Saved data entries
++++++++
-- ==== Sys2Proof/Machine/Streams.lean ====
section
/-! DEFINITION. The stream controller's own operations: the control queue, reservation and release, the quiet
condition and the exits from CLOSING and WINDING (Streams; Credits and the Inbound Store). -/

namespace Sys2Proof.Machine

/-! ## The command in progress, as SC and LK report to it -/

/-- The completion status of the command in progress is fixed and its completion is offered (R166). -/
def Part.completeCommand (p : Part) (status : Status) : Part :=
  { p with cm := { p.cm with command := p.cm.command.map fun c => { c with phase := .offered status } } }

/-- The command in progress is a STREAM_CLOSE of stream `i` that waits (R172). -/
def Part.closeInProgress (p : Part) (i : Fin 64) : Bool :=
  match p.cm.command with
  | some ⟨.streamClose n, _, .acting⟩ => decide (n = i.val)
  | _ => false

/-- SC reports to CM how a waiting STREAM_CLOSE of stream `i` ends. -/
def Part.reportClose (p : Part) (i : Fin 64) (status : Status) : Part :=
  if p.closeInProgress i then p.completeCommand status else p

/-! ## The control queue (R23 to R25) -/

def ControlEntry.isGrantOf (i : Fin 64) : ControlEntry → Bool
  | .grant j _ _ _ => decide (j = i)
  | _ => false

def ControlEntry.isWithdrawOf (i : Fin 64) : ControlEntry → Bool
  | .withdraw j => decide (j = i)
  | _ => false

def ControlEntry.isCutOf (i : Fin 64) : ControlEntry → Bool
  | .cut j => decide (j = i)
  | _ => false

/-- A GRANT of stream `i` waits in the control queue. -/
def Part.grantWaits (p : Part) (i : Fin 64) : Bool := p.control.any (ControlEntry.isGrantOf i)

/-- A WITHDRAW of stream `i` waits in the control queue. -/
def Part.withdrawWaits (p : Part) (i : Fin 64) : Bool := p.control.any (ControlEntry.isWithdrawOf i)

/-- A CUT of stream `i` waits in the control queue. -/
def Part.cutWaits (p : Part) (i : Fin 64) : Bool := p.control.any (ControlEntry.isCutOf i)

/-- The credits of a waiting GRANT of stream `i` raised by `n`; its other fields and its place are kept. -/
def ControlEntry.merge (i : Fin 64) (n : Nat) : ControlEntry → ControlEntry
  | .grant j a c m => if j = i then .grant j a (c + n) m else .grant j a c m
  | e => e

/-- A request to queue a GRANT: merged into a waiting GRANT, dropped behind a waiting WITHDRAW, or appended
(R24). -/
def Part.queueGrant (p : Part) (i : Fin 64) (allotment credits maxMessage : Nat) : Part :=
  if p.grantWaits i then { p with control := p.control.map (ControlEntry.merge i credits) }
  else if p.withdrawWaits i then p
  else { p with control := p.control ++ [.grant i allotment credits maxMessage] }

/-- IB's request for a return GRANT, taken only while the stream is OPEN (R24, R79). -/
def Part.queueReturnGrant (p : Part) (i : Fin 64) (credits : Nat) : Part :=
  if (p.stream i).state = .opened then p.queueGrant i (p.stream i).allotment credits (p.stream i).maxInbound else p

/-- A request to queue a WITHDRAW: the stream's waiting GRANT and CUT go, and the WITHDRAW joins the tail (R25).
A WITHDRAW already waiting keeps its place and no second one joins (R23, log entry 10). -/
def Part.queueWithdraw (p : Part) (i : Fin 64) : Part :=
  let kept := p.control.filter fun e => !(e.isGrantOf i || e.isCutOf i)
  { p with control := if p.withdrawWaits i then kept else kept ++ [.withdraw i] }

/-- A request to queue a CUT, taken only while the stream is OPEN and no WITHDRAW or CUT of it waits (R25). -/
def Part.queueCut (p : Part) (i : Fin 64) : Part :=
  if (p.stream i).state = .opened && !p.withdrawWaits i && !p.cutWaits i then { p with control := p.control ++ [.cut i] }
  else p

/-- The stream's waiting GRANT is removed (R14). -/
def Part.removeGrant (p : Part) (i : Fin 64) : Part :=
  { p with control := p.control.filter fun e => !e.isGrantOf i }

/-! ## Reservation and release (R72, R73, R80) -/

/-- IB reserves an allotment for an opening stream (R72). -/
def Part.reserve (p : Part) (i : Fin 64) (allotment returnBatch : Nat) : Part :=
  let p := p.modStream i fun e =>
    { e with allotment := allotment, returnBatch := returnBatch, occupancy := 0, pendingReturns := 0 }
  { p with ib := { p.ib with reservedTotal := p.ib.reservedTotal + allotment } }

/-- IB releases a stream's allotment (R73). -/
def Part.release (p : Part) (i : Fin 64) : Part :=
  let held := (p.stream i).allotment
  let p := p.modStream i fun e => { e with allotment := 0, returnBatch := 0, pendingReturns := 0 }
  { p with ib := { p.ib with reservedTotal := p.ib.reservedTotal - held } }

/-- The slots an inbound queue refers to. -/
def dataCount (q : List InboundEntry) : Nat := (q.filter InboundEntry.isData).length

/-- IB discards a stream's inbound queue, markers included, and counts no returns (R80). -/
def Part.discardQueue (p : Part) (i : Fin 64) : Part :=
  let freed := dataCount (p.queue i)
  let p := (p.setQueue i []).modStream i fun e => { e with occupancy := 0 }
  { p with ib := { p.ib with freeCount := p.ib.freeCount + freed } }

/-- IB appends an entry to a stream's inbound queue (R74, R75). -/
def Part.appendInbound (p : Part) (i : Fin 64) (e : InboundEntry) : Part := p.setQueue i (p.queue i ++ [e])

/-! ## Quiet streams, and the exits from CLOSING and WINDING -/

/-- DL holds a claim, or a place in a claim queue, for the stream. -/
def Part.claims (p : Part) (i : Fin 64) : Bool :=
  let ring := p.landRing (p.stream i).landingRing
  decide (ring.holder = some i) || ring.claimQueue.any fun j => decide (j = i)

/-- The quiet condition (R3). -/
def Part.quiet (p : Part) (i : Fin 64) : Bool := (p.stream i).sendLine.isEmpty && !p.claims i

/-- An entry on entering CLOSED: all cleared but the event flags and the protocol cause and count (R2). -/
def StreamEntry.cleared (e : StreamEntry) : StreamEntry :=
  { offeredFlag := e.offeredFlag, endedFlag := e.endedFlag, protocolFlag := e.protocolFlag
    protocolCause := e.protocolCause, protocolCount := e.protocolCount }

/-- An entry on entering OFFERED with an offer's values, its OFFERED flag set (R2, R22, R82). -/
def StreamEntry.offeredWith (e : StreamEntry) (o : Offer) : StreamEntry :=
  { e.cleared with
    state := .offered, peerAllotment := o.allotment, credits := o.credits, peerMaxMessage := o.maxMessage
    offeredFlag := true }

/-- An entry that leaves its old incarnation: OFFERED with a pending offer, CLOSED without one. -/
def StreamEntry.leave (e : StreamEntry) : StreamEntry :=
  match e.offer with
  | some o => e.offeredWith o
  | none => e.cleared

/-- SC tests whether a stream may leave CLOSING (R18) or WINDING (R19), and lets it leave if it may. -/
def Part.exitTest (p : Part) (i : Fin 64) : Part :=
  let e := p.stream i
  match e.state with
  | .closing =>
    if e.withdrawSequenced && e.peerWithdrawSeen && p.quiet i then
      (p.modStream i StreamEntry.leave).reportClose i .ok
    else p
  | .winding =>
    if e.withdrawSequenced && e.markerProcessed && p.quiet i then
      let p := (p.release i).modStream i StreamEntry.leave
      if e.closeWaiting then p.reportClose i .ok else p.modStream i fun e => { e with endedFlag := true }
    else p
  | _ => p

/-- The report that a stream's WITHDRAW has been sequenced (R17). -/
def Part.withdrawSequenced (p : Part) (i : Fin 64) : Part :=
  (p.modStream i fun e => { e with withdrawSequenced := true }).exitTest i

/-- The report that DL has processed a stream's WITHDRAW marker (R17). It comes only while the stream is in
WINDING. -/
def Part.markerReported (p : Part) (i : Fin 64) : Part :=
  if (p.stream i).state = .winding then
    (p.modStream i fun e => { e with markerProcessed := true }).exitTest i
  else p

/-! ## Opening and the pending offer -/

/-- SC applies a STREAM_OPEN that has passed its checks, in CLOSED (R4) and in OFFERED (R5). -/
def Part.openStream (p : Part) (i : Fin 64) (sendRing : Fin 4) (landingRing : Fin 8)
    (allotment returnBatch maxMessage : Nat) : Part :=
  let entered : StreamState := if (p.stream i).state = .offered then .opened else .localOpen
  let p := p.modStream i fun e =>
    { e with state := entered, sendRing := sendRing, landingRing := landingRing, maxInbound := maxMessage }
  (p.reserve i allotment returnBatch).queueGrant i allotment allotment maxMessage

/-- A GRANT for a new incarnation is saved as, or added to, the pending offer (R8). -/
def Part.saveOffer (p : Part) (i : Fin 64) (g : GrantParcel) : Part :=
  match (p.stream i).offer with
  | none => p.modStream i fun e => { e with offer := some ⟨g.allotment, g.credits, g.maxMessage⟩ }
  | some o =>
    let sum := o.credits + g.credits
    let q := p.modStream i fun e => { e with offer := some { o with credits := min o.allotment sum } }
    if o.allotment < sum then q.streamProtocolError i .creditExcess else q

/-- A return GRANT adds its credits to the outbound credits, clamped to the peer allotment (R83). -/
def Part.addCredits (p : Part) (i : Fin 64) (credits : Nat) : Part :=
  let e := p.stream i
  let sum := e.credits + credits
  let q := p.modStream i fun e => { e with credits := min e.peerAllotment sum }
  if e.peerAllotment < sum then q.streamProtocolError i .creditExcess else q

/-- The fields a GRANT records in an entry that holds no peer allotment (R7, R82). -/
def StreamEntry.withGrant (e : StreamEntry) (entered : StreamState) (g : GrantParcel) : StreamEntry :=
  { e with
    state := entered, peerAllotment := g.allotment, peerMaxMessage := g.maxMessage, credits := g.credits
    offeredFlag := true }

/-- A GRANT whose fields are all in range (R6). -/
def GrantValid (g : GrantParcel) : Bool :=
  1 ≤ g.allotment && g.allotment ≤ 128 && 1 ≤ g.credits && g.credits ≤ g.allotment
    && 64 ≤ g.maxMessage && g.maxMessage ≤ 1048576

/-- The allotment an entry has on record: the peer allotment, or the pending offer's; none for a first GRANT
(R6). -/
def StreamEntry.recordedAllotment (e : StreamEntry) : Option Nat :=
  if e.peerAllotment ≠ 0 then some e.peerAllotment else e.offer.map Offer.allotment

/-- SC takes an accepted GRANT (R6 to R8). -/
def Part.takeGrant (p : Part) (i : Fin 64) (g : GrantParcel) : Part :=
  let e := p.stream i
  if e.state = .closing && !e.peerWithdrawSeen then p
  else if !GrantValid g then p.streamProtocolError i .grantInvalid
  else if e.recordedAllotment.any fun a => decide (a ≠ g.allotment) then p.streamProtocolError i .grantMismatch
  else
    match e.state with
    | .closed => p.modStream i fun e => e.withGrant .offered g
    | .localOpen => p.modStream i fun e => e.withGrant .opened g
    | .offered | .opened => p.addCredits i g.credits
    | .closing | .winding | .disrupted => p.saveOffer i g

end Sys2Proof.Machine
end

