-- ==== Sys2Proof/Machine/CommandFamily.lean ====
section
/-! DEFINITION. Meanings of the commands of the command ring (R167 to R176). -/

namespace Sys2Proof.Machine

/-- LINK_START (R167). -/
def execLinkStart (tag : BitVec 32) (code window : Nat) (s : State) : Host.Outcome State Fault Refusal :=
  s.apply fun p => p.recordArrives (.command tag (.linkStart code window))

/-- LINK_STOP (R168). -/
def execLinkStop (tag : BitVec 32) (s : State) : Host.Outcome State Fault Refusal :=
  s.apply fun p => p.recordArrives (.command tag .linkStop)

/-- STREAM_OPEN (R169). -/
def execStreamOpen (tag : BitVec 32) (stream sendRing landingRing allotment returnBatch maxMessage : Nat)
    (s : State) : Host.Outcome State Fault Refusal :=
  s.apply fun p =>
    p.recordArrives (.command tag (.streamOpen stream sendRing landingRing allotment returnBatch maxMessage))

/-- STREAM_CLOSE (R171). -/
def execStreamClose (tag : BitVec 32) (stream : Nat) (s : State) : Host.Outcome State Fault Refusal :=
  s.apply fun p => p.recordArrives (.command tag (.streamClose stream))

/-- STREAM_QUERY (R174). -/
def execStreamQuery (tag : BitVec 32) (stream : Nat) (address : Addr)
    (s : State) : Host.Outcome State Fault Refusal :=
  s.apply fun p => p.recordArrives (.command tag (.streamQuery stream address))

/-- LINK_QUERY (R175). -/
def execLinkQuery (tag : BitVec 32) (clear : Bool) (address : Addr) (s : State) : Host.Outcome State Fault Refusal :=
  s.apply fun p => p.recordArrives (.command tag (.linkQuery clear address))

/-- SET_TIMERS (R176). -/
def execSetTimers (tag : BitVec 32) (ackDelay replayLimit replayTimeout helloInterval faultHoldoff gapTimeout : Nat)
    (s : State) : Host.Outcome State Fault Refusal :=
  s.apply fun p =>
    p.recordArrives (.command tag (.setTimers ackDelay replayLimit replayTimeout helloInterval faultHoldoff gapTimeout))

/-- UNKNOWN_COMMAND (R165). -/
def execUnknownCommand (tag : BitVec 32) (code : Nat) (s : State) : Host.Outcome State Fault Refusal :=
  s.apply fun p => p.recordArrives (.command tag (.unknown code))

/-- SNAPSHOT_WRITE_END (R173). -/
def execSnapshotWriteEnd (ok : Bool) (s : State) : Host.Outcome State Fault Refusal :=
  s.apply fun p => p.snapshotWriteEnds ok

end Sys2Proof.Machine
end

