-- ==== Sys2Proof/Machine/LinkFamily.lean ====
section
/-! DEFINITION. Meanings of the commands of the signal, the link's timers and the teardown (R32, R34, R39, R42). -/

namespace Sys2Proof.Machine

/-- SIGNAL_ACQUIRED (R32). -/
def execSignalAcquired (s : State) : Host.Outcome State Fault Refusal :=
  s.apply Part.signalAcquired

/-- SIGNAL_LOST (R32). -/
def execSignalLost (s : State) : Host.Outcome State Fault Refusal :=
  s.apply Part.signalLost

/-- HELLO_TIMER_EXPIRY (R34). -/
def execHelloTimerExpiry (s : State) : Host.Outcome State Fault Refusal :=
  s.apply Part.helloExpiry

/-- HOLDOFF_TIMER_EXPIRY (R39). -/
def execHoldoffTimerExpiry (s : State) : Host.Outcome State Fault Refusal :=
  s.apply Part.holdoffExpiry

/-- TEARDOWN_APPLY (R42): a teardown that is pending with the framer free is applied; CQ takes what the units then offer
(R155). The command that frees the framer, or begins a teardown with it free, has applied it already (log entry 6). -/
def execTeardownApply (s : State) : Host.Outcome State Fault Refusal :=
  s.apply fun p => p.applyTeardown.settle

end Sys2Proof.Machine
end

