-- ==== Sys2Proof/Certificates/Slice0/Obligations.lean ====
section
/-! DEFINITION. The statements for the provers: what each command does to the part, what the units' shared operations
do, and what every step keeps. -/

open Sys2Proof Sys2Proof.Machine

/-! ## The queue, resets and the register window -/

/-- A step takes the command at the front of the queue and runs it with the queue's rest; on an empty queue the part
idles (the model's queue, log entry 1). Every command has an effect on the part in every state and leaves the waiting
commands as they are: none ends in a fault or a refusal of the model. -/
def Obligations.StepRunsTheFrontCommand : Prop :=
  ((∀ (c : Instr) (rest : List Instr) (s : State),
      s.pending = c :: rest → step s = exec c { s with pending := rest })
    ∧ ∀ s : State, s.pending = [] → step s = .next s)
  ∧ (∀ (c : Instr) (s : State), ∃ q : Part, exec c s = s.become q)

/-- POWER_ON_RESET (R191, with R1, R31, R47, R54, R70, R87, R93, R107, R123, R146, R164, R177): every unit takes its
power-on value, and so every field of the part but the model's counter of free values, which is kept with the waiting
commands (log entry 25). The lists of accesses that are empty, the count of interrupt messages and the marks of the
contexts are the model's own (log entries 17, 19, 25). -/
def Obligations.PowerOnResetValues : Prop :=
  (∀ s : State, exec .powerOnReset s = s.become { State.reset.toPart with choice := s.choice })
  ∧ let q : Part := State.reset.toPart
    let ring : RingConfig := { base := 0, length := 0 }
    q.hi =
        { deviceState := .disabled, faultCause := .none, enable := false, event := 0, intMask := 7, configLo := 0
          configHi := 0, loadAddress := 0, loadAbandoned := false
          config :=
            { command := ring, send := .fill 4 ring, landing := .fill 8 ring, completion := ring, weight1 := 0
              weight2 := 0, weight3 := 0, burstLimit := 0, threshold := 0, holdoff := 0, nodeLabel := 0 }
          accesses := [], stale := [], timedOut := [], interrupts := 0 }
      ∧ q.lk =
        { state := .offline, signalPresent := false, localEpoch := 0, peerEpoch := 0, offeredCode := 0
          offeredWindow := 0, peerCode := 0, peerWindow := 0, peerLabel := 0, payloadSize := 0, window := 0
          helloDue := .none, helloTimer := .idle, holdoffTimer := .idle, teardown := none, helloExit := none
          eventFlag := false, latestCause := .none, transitions := 0, protocolFlag := false, protocolCause := .none
          protocolCount := 0, counters := ⟨0, 0, 0, 0, 0, 0, 0, 0, 0⟩, transmission := none }
      ∧ q.sq =
        { expected := 0, unacknowledged := 0, ackTimer := .idle, retryPending := false, note := .none, next := 0
          replay := [], rewind := none, replayTimer := .idle, replayCount := 0, slot := .empty }
      ∧ (∀ i : Fin 64,
          q.stream i =
            { state := .closed, sendRing := 0, landingRing := 0, maxInbound := 0, allotment := 0, returnBatch := 0
              occupancy := 0, pendingReturns := 0, credits := 0, peerAllotment := 0, peerMaxMessage := 0, offer := none
              withdrawSequenced := false, peerWithdrawSeen := false, markerProcessed := false, closeWaiting := false
              reassembly := { mode := .idle, expected := 0, bytesSoFar := 0, firstSlot := 0, lastSlot := 0, mark := 0 }
              sendLine := [], offeredFlag := false, endedFlag := false, protocolFlag := false, protocolCause := .none
              protocolCount := 0 }
            ∧ q.queue i = [])
      ∧ q.control = [] ∧ q.ib.freeCount = 512 ∧ q.ib.reservedTotal = 0
      ∧ q.tx = { staging := .empty, burst := 0, turnRing := 1, turnCount := 0 }
      ∧ (∀ c : Fin 32,
          q.context c =
            { state := .free, headIndex := 0, tag := 0, stream := 0, mark := 0, fragmentCount := 0, fragments := []
              totalLength := 0, parcelCount := 0, nextIndex := 0, nextOffset := 0, acknowledged := 0, outcome := none
              laterSequenced := false })
      ∧ (∀ r : Fin 4, q.sf.fetchOrder.get r = []) ∧ q.sf.line = []
      ∧ (∀ r : Fin 8,
          q.landRing r =
            { cache := [], current := none, holder := none, claimQueue := [], landing := none, waiting := none
              gapTimer := .idle, episode := false, emptyFlag := false })
      ∧ q.dl.pointer = 63 ∧ q.dl.line = []
      ∧ q.cq =
        { position := 0, free := 0, serial := 0, writer := .idle, list := [], turn := .dl, unannounced := 0
          holdoffTimer := .idle }
      ∧ q.cm =
        { command := none
          timers :=
            { ackDelay := 8, replayTimeout := 500, replayLimit := 8, helloInterval := 1000, faultHoldoff := 10
              gapTimeout := 100 } }
      ∧ ∀ ring : RingId, q.consumer ring = { position := 0, state := .idle, renotify := false }

/-- A function reset (R192): as after a power-on reset, but that CONFIG_LO, CONFIG_HI and INT_MASK are kept and the
accesses in flight are kept apart (R193). The count of interrupt messages, the counter of free values, the two lists of
accesses whose answers reach no unit, and the framer free at once are the model's own (log entries 7, 19, 23 and 26). -/
def Obligations.FunctionResetEffect : Prop :=
  ∀ s : State,
    let after : Part :=
      { State.reset.toPart with
        hi := { State.reset.hi with
          configLo := s.hi.configLo, configHi := s.hi.configHi, intMask := s.hi.intMask
          stale := s.hi.stale ++ s.hi.accesses, timedOut := s.hi.timedOut, interrupts := s.hi.interrupts }
        choice := s.choice }
    (∀ value : BitVec 32, value.getLsbD 1 = true → exec (.controlReset value) s = s.become after)
    ∧ ∀ value : BitVec 32, value.getLsbD 1 = false → value.getLsbD 0 = false → s.hi.enable = true →
        s.hi.deviceState = .running → exec (.controlDisable value) s = s.become after

/-- A CONTROL write with RESET 0 (R183, R185, R187): taking ENABLE from 0 to 1 begins a load, faults the part on a
misaligned address, or changes the field alone; taking it from 1 to 0 abandons a load or changes the field alone;
leaving it changes nothing. The write that resets a RUNNING part is FunctionResetEffect's. -/
def Obligations.ControlWriteEffect : Prop :=
  (∀ (s : State) (value : BitVec 32), value.getLsbD 1 = false → value.getLsbD 0 = true → s.hi.enable = false →
      (s.hi.deviceState = .disabled → (s.hi.configHi ++ s.hi.configLo).toNat % 256 = 0 →
        exec (.controlEnable value) s = s.become
          { s.toPart with hi := { s.hi with
              enable := true, deviceState := .loading, loadAddress := s.hi.configHi ++ s.hi.configLo
              loadAbandoned := false
              accesses := s.hi.accesses ++ [⟨.configRead, s.hi.configHi ++ s.hi.configLo, 256, []⟩] } })
      ∧ (s.hi.deviceState = .disabled → (s.hi.configHi ++ s.hi.configLo).toNat % 256 ≠ 0 →
          ∃ q : Part, exec (.controlEnable value) s = s.become q ∧ q.hi.enable = true ∧ q.hi.deviceState = .fault
            ∧ q.hi.faultCause = .configInvalid ∧ q.hi.event = s.hi.event ||| 4 ∧ q.hi.accesses = s.hi.accesses)
      ∧ (s.hi.deviceState = .loading ∨ s.hi.deviceState = .fault →
          exec (.controlEnable value) s = s.become { s.toPart with hi := { s.hi with enable := true } }))
  ∧ (∀ (s : State) (value : BitVec 32), value.getLsbD 1 = false →
      (value.getLsbD 0 = false → s.hi.enable = true → s.hi.deviceState = .loading →
        exec (.controlDisable value) s = s.become
          { s.toPart with hi := { s.hi with enable := false, loadAbandoned := true } })
      ∧ (value.getLsbD 0 = false → s.hi.enable = true → s.hi.deviceState = .fault →
          exec (.controlDisable value) s = s.become { s.toPart with hi := { s.hi with enable := false } })
      ∧ (value.getLsbD 0 = s.hi.enable →
          exec (.controlEnable value) s = s.become s.toPart ∧ exec (.controlDisable value) s = s.become s.toPart))

/-- EVENT and INT_MASK writes (R161, R162): which bits change, and when an interrupt message is sent. The count of
messages is the model's (log entry 19). -/
def Obligations.EventAndMaskWrites : Prop :=
  ∀ (s : State) (value : BitVec 32),
    exec (.eventWrite value) s = s.become
      { s.toPart with hi := { s.hi with event := s.hi.event &&& ~~~(value.setWidth 3) } }
    ∧ ∃ n : Nat,
        exec (.intMaskWrite value) s = s.become
          { s.toPart with hi := { s.hi with intMask := value.setWidth 3, interrupts := s.hi.interrupts + n } }
        ∧ (s.InterruptHolds ∨ (∀ i, i < 3 → s.hi.event.getLsbD i = true → value.getLsbD i = true) → n = 0)
        ∧ (¬s.InterruptHolds → (∃ i, i < 3 ∧ s.hi.event.getLsbD i = true ∧ value.getLsbD i = false) → n = 1)

/-- Writes at the offsets that have no row of their own, and what the registers of the window return (R181, R182,
R184): CONFIG_LO and CONFIG_HI take the value in every device state and nothing else changes; IDENT, STATUS and the
rest of the window ignore the write. That an access is of one aligned word, so that the offsets within a register name
no register, and that a read is a function of the state are the model's choices (log entries 21 and 30). -/
def Obligations.RegisterWindow : Prop :=
  (∀ (s : State) (value : BitVec 32),
      exec (.registerWriteOther 0x14 value) s = s.become { s.toPart with hi := { s.hi with configLo := value } }
      ∧ exec (.registerWriteOther 0x18 value) s = s.become { s.toPart with hi := { s.hi with configHi := value } }
      ∧ ∀ offset : BitVec 12,
          offset ∉ [0x04#12, 0x0C#12, 0x10#12, 0x14#12, 0x18#12, 0x1C#12] →
            exec (.registerWriteOther offset value) s = s.become s.toPart)
  ∧ (∀ (p : Part),
      readRegister p 0x00 = 0x5B106401#32
      ∧ readRegister p 0x04 = (if p.hi.enable then 1#32 else 0#32)
      ∧ (readRegister p 0x08).toNat % 256 = p.hi.deviceState.code
      ∧ (readRegister p 0x08).toNat / 256 = p.hi.faultCause.code
      ∧ readRegister p 0x0C = p.hi.event.setWidth 32 ∧ readRegister p 0x10 = p.hi.intMask.setWidth 32
      ∧ readRegister p 0x14 = p.hi.configLo ∧ readRegister p 0x18 = p.hi.configHi
      ∧ ∀ offset : BitVec 12, 0x1C ≤ offset.toNat → readRegister p offset = 0)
++++++++
▶ Exercise brief
Give back exactly the lines above starting at the line where "(p.modStream i StreamEntry.leave).reportClose" appears and ending at the line where "let p := (p.release" appears, both included, with no other lines.

▶ Exercise result
      (p.modStream i StreamEntry.leave).reportClose i .ok
    else p
  | .winding =>
    if e.withdrawSequenced && e.markerProcessed && p.quiet i then
      let p := (p.release i).modStream i StreamEntry.leave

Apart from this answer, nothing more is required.